[Records from a collection]
____

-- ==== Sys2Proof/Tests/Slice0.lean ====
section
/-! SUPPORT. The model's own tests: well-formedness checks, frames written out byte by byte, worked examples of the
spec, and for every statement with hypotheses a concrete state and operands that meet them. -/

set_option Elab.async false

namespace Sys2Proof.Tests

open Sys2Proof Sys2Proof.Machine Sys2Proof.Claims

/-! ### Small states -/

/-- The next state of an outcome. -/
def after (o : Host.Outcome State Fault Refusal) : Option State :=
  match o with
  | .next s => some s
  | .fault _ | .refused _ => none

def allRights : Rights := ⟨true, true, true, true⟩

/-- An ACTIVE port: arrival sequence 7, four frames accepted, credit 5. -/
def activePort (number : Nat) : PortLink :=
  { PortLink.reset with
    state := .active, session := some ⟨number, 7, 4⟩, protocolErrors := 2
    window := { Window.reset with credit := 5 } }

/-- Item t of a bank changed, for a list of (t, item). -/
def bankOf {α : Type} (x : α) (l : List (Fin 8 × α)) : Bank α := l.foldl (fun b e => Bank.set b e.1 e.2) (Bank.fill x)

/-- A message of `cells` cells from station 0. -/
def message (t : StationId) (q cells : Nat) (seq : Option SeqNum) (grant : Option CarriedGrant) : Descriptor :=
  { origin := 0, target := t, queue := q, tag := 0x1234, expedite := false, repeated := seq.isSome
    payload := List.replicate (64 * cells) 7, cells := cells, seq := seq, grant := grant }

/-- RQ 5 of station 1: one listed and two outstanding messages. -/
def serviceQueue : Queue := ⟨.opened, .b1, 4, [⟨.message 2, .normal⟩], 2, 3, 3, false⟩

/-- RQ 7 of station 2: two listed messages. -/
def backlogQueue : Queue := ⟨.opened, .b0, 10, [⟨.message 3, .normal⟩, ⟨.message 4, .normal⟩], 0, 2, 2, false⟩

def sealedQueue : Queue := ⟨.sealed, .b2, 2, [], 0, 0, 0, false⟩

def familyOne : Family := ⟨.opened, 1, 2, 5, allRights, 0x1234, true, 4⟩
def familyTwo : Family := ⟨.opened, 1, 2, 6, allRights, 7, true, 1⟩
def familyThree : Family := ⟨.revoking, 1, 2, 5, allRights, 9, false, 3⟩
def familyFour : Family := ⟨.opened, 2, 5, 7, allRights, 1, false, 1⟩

____

THE PROBLEM:
Look back at the records above. Repeat all of them exactly.

EXPECTED ANSWER:
-- ==== Sys2Proof/Tests/Slice0.lean ====
section
/-! SUPPORT. The model's own tests: well-formedness checks, frames written out byte by byte, worked examples of the
spec, and for every statement with hypotheses a concrete state and operands that meet them. -/

set_option Elab.async false

namespace Sys2Proof.Tests

open Sys2Proof Sys2Proof.Machine Sys2Proof.Claims

/-! ### Small states -/

/-- The next state of an outcome. -/
def after (o : Host.Outcome State Fault Refusal) : Option State :=
  match o with
  | .next s => some s
  | .fault _ | .refused _ => none

def allRights : Rights := ⟨true, true, true, true⟩

/-- An ACTIVE port: arrival sequence 7, four frames accepted, credit 5. -/
def activePort (number : Nat) : PortLink :=
  { PortLink.reset with
    state := .active, session := some ⟨number, 7, 4⟩, protocolErrors := 2
    window := { Window.reset with credit := 5 } }

/-- Item t of a bank changed, for a list of (t, item). -/
def bankOf {α : Type} (x : α) (l : List (Fin 8 × α)) : Bank α := l.foldl (fun b e => Bank.set b e.1 e.2) (Bank.fill x)

/-- A message of `cells` cells from station 0. -/
def message (t : StationId) (q cells : Nat) (seq : Option SeqNum) (grant : Option CarriedGrant) : Descriptor :=
  { origin := 0, target := t, queue := q, tag := 0x1234, expedite := false, repeated := seq.isSome
    payload := List.replicate (64 * cells) 7, cells := cells, seq := seq, grant := grant }

/-- RQ 5 of station 1: one listed and two outstanding messages. -/
def serviceQueue : Queue := ⟨.opened, .b1, 4, [⟨.message 2, .normal⟩], 2, 3, 3, false⟩

/-- RQ 7 of station 2: two listed messages. -/
def backlogQueue : Queue := ⟨.opened, .b0, 10, [⟨.message 3, .normal⟩, ⟨.message 4, .normal⟩], 0, 2, 2, false⟩

def sealedQueue : Queue := ⟨.sealed, .b2, 2, [], 0, 0, 0, false⟩

def familyOne : Family := ⟨.opened, 1, 2, 5, allRights, 0x1234, true, 4⟩
def familyTwo : Family := ⟨.opened, 1, 2, 6, allRights, 7, true, 1⟩
def familyThree : Family := ⟨.revoking, 1, 2, 5, allRights, 9, false, 3⟩
def familyFour : Family := ⟨.opened, 2, 5, 7, allRights, 1, false, 1⟩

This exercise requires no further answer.